*What you will do*
Each record below should be printed exactly as it was written.

*Information provided*
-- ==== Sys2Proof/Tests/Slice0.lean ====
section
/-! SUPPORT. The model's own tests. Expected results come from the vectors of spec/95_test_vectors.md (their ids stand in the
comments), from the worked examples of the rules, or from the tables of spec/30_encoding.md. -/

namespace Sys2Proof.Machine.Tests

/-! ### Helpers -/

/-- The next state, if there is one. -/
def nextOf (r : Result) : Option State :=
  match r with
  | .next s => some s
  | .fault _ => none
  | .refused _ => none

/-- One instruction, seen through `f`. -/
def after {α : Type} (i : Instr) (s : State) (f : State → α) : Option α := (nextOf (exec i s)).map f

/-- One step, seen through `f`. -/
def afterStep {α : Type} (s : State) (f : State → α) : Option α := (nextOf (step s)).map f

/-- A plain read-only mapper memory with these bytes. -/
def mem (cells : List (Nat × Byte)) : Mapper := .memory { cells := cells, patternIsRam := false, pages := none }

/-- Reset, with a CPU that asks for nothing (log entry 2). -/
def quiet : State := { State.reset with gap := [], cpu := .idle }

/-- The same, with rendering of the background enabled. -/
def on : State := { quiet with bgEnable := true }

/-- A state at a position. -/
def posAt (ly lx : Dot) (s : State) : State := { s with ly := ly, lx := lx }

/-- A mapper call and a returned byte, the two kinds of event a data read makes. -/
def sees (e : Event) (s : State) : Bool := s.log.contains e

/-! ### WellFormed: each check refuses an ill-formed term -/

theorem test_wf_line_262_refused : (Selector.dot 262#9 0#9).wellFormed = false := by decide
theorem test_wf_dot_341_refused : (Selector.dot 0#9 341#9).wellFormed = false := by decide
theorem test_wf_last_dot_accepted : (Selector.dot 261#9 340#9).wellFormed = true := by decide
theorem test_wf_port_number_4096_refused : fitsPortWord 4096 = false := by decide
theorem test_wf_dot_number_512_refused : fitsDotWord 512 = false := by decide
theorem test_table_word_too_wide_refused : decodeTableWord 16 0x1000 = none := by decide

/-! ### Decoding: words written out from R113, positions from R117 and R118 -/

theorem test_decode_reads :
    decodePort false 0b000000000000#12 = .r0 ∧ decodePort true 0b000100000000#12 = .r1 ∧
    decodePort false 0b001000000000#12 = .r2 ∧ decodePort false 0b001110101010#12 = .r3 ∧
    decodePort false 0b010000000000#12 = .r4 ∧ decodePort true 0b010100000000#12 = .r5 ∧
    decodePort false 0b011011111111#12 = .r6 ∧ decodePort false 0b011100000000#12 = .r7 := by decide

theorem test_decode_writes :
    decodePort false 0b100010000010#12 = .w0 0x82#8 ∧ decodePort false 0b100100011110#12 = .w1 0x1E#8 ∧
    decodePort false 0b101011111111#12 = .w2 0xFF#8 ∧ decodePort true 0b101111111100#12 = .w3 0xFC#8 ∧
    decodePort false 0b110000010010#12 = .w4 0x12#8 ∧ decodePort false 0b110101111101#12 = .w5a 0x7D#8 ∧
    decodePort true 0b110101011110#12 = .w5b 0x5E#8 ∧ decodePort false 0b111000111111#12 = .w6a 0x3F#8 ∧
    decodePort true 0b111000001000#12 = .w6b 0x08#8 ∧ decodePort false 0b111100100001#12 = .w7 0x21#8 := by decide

*Solution for this task*
-- ==== Sys2Proof/Tests/Slice0.lean ====
section
/-! SUPPORT. The model's own tests. Expected results come from the vectors of spec/95_test_vectors.md (their ids stand in the
comments), from the worked examples of the rules, or from the tables of spec/30_encoding.md. -/

namespace Sys2Proof.Machine.Tests

/-! ### Helpers -/

/-- The next state, if there is one. -/
def nextOf (r : Result) : Option State :=
  match r with
  | .next s => some s
  | .fault _ => none
  | .refused _ => none

/-- One instruction, seen through `f`. -/
def after {α : Type} (i : Instr) (s : State) (f : State → α) : Option α := (nextOf (exec i s)).map f

/-- One step, seen through `f`. -/
def afterStep {α : Type} (s : State) (f : State → α) : Option α := (nextOf (step s)).map f

/-- A plain read-only mapper memory with these bytes. -/
def mem (cells : List (Nat × Byte)) : Mapper := .memory { cells := cells, patternIsRam := false, pages := none }

/-- Reset, with a CPU that asks for nothing (log entry 2). -/
def quiet : State := { State.reset with gap := [], cpu := .idle }

/-- The same, with rendering of the background enabled. -/
def on : State := { quiet with bgEnable := true }

/-- A state at a position. -/
def posAt (ly lx : Dot) (s : State) : State := { s with ly := ly, lx := lx }

/-- A mapper call and a returned byte, the two kinds of event a data read makes. -/
def sees (e : Event) (s : State) : Bool := s.log.contains e

/-! ### WellFormed: each check refuses an ill-formed term -/

theorem test_wf_line_262_refused : (Selector.dot 262#9 0#9).wellFormed = false := by decide
theorem test_wf_dot_341_refused : (Selector.dot 0#9 341#9).wellFormed = false := by decide
theorem test_wf_last_dot_accepted : (Selector.dot 261#9 340#9).wellFormed = true := by decide
theorem test_wf_port_number_4096_refused : fitsPortWord 4096 = false := by decide
theorem test_wf_dot_number_512_refused : fitsDotWord 512 = false := by decide
theorem test_table_word_too_wide_refused : decodeTableWord 16 0x1000 = none := by decide

/-! ### Decoding: words written out from R113, positions from R117 and R118 -/

theorem test_decode_reads :
    decodePort false 0b000000000000#12 = .r0 ∧ decodePort true 0b000100000000#12 = .r1 ∧
    decodePort false 0b001000000000#12 = .r2 ∧ decodePort false 0b001110101010#12 = .r3 ∧
    decodePort false 0b010000000000#12 = .r4 ∧ decodePort true 0b010100000000#12 = .r5 ∧
    decodePort false 0b011011111111#12 = .r6 ∧ decodePort false 0b011100000000#12 = .r7 := by decide

theorem test_decode_writes :
    decodePort false 0b100010000010#12 = .w0 0x82#8 ∧ decodePort false 0b100100011110#12 = .w1 0x1E#8 ∧
    decodePort false 0b101011111111#12 = .w2 0xFF#8 ∧ decodePort true 0b101111111100#12 = .w3 0xFC#8 ∧
    decodePort false 0b110000010010#12 = .w4 0x12#8 ∧ decodePort false 0b110101111101#12 = .w5a 0x7D#8 ∧
    decodePort true 0b110101011110#12 = .w5b 0x5E#8 ∧ decodePort false 0b111000111111#12 = .w6a 0x3F#8 ∧
    decodePort true 0b111000001000#12 = .w6b 0x08#8 ∧ decodePort false 0b111100100001#12 = .w7 0x21#8 := by decide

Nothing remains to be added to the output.